--- MATERIAL TO PROCESS ---
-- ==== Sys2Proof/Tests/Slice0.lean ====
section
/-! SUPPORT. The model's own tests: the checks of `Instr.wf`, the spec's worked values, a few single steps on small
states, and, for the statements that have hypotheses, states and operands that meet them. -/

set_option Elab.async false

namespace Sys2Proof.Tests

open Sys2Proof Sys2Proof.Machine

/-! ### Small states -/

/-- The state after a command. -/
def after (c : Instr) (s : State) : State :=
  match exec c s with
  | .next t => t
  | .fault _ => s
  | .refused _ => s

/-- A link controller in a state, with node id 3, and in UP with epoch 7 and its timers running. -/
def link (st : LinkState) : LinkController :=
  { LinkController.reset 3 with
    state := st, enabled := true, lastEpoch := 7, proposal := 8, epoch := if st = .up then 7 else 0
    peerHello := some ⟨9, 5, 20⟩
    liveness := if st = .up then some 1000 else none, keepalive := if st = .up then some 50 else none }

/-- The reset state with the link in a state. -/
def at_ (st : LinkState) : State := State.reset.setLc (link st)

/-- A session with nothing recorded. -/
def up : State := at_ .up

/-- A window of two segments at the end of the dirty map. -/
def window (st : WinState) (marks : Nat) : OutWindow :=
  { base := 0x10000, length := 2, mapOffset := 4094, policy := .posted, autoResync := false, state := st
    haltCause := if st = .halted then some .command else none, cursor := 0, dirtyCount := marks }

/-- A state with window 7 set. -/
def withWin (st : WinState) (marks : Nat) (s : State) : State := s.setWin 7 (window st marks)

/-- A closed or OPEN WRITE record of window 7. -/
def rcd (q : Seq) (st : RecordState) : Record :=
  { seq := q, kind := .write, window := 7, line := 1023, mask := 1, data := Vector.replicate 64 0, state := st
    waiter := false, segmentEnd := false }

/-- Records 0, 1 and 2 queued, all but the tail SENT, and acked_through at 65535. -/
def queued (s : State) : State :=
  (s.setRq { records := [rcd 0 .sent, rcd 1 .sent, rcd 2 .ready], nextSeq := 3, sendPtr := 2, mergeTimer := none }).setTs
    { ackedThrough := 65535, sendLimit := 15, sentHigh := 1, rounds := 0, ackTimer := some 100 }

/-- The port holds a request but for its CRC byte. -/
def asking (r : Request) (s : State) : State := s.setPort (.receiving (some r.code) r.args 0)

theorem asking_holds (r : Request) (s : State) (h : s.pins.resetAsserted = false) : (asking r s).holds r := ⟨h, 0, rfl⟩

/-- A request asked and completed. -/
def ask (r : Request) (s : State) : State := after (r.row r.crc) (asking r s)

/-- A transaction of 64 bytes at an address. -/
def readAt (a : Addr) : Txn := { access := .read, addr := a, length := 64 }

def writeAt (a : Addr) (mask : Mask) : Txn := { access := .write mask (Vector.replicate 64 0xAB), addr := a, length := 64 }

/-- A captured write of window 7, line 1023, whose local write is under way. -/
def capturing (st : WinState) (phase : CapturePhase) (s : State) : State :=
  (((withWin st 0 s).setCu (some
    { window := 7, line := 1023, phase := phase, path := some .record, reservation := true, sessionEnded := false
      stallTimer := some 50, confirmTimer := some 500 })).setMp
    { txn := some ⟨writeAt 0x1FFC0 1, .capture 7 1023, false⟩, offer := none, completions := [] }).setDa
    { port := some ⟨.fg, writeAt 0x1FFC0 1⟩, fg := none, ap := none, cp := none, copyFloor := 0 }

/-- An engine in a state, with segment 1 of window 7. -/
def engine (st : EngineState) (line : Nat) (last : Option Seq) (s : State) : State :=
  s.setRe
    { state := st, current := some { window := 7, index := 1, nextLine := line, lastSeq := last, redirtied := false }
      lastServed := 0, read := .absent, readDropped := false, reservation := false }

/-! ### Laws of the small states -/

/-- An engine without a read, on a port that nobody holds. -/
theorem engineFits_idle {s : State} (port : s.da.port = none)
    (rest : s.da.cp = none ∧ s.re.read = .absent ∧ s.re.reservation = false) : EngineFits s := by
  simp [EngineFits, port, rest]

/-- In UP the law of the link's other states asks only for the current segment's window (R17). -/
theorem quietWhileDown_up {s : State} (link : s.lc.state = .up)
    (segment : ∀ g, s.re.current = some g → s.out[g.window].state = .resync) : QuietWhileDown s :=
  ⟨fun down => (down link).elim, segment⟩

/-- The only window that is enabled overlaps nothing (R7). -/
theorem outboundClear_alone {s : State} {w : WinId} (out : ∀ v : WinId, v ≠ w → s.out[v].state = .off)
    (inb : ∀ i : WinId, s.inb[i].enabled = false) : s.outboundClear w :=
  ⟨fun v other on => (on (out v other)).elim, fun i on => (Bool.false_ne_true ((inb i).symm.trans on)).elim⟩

--- TASK TO CARRY OUT ---
Where the string "then" occurs in a line of the listing, copy the line.

--- WRITTEN SOLUTION ---
    state := st, enabled := true, lastEpoch := 7, proposal := 8, epoch := if st = .up then 7 else 0
    liveness := if st = .up then some 1000 else none, keepalive := if st = .up then some 50 else none }
    haltCause := if st = .halted then some .command else none, cursor := 0, dirtyCount := marks }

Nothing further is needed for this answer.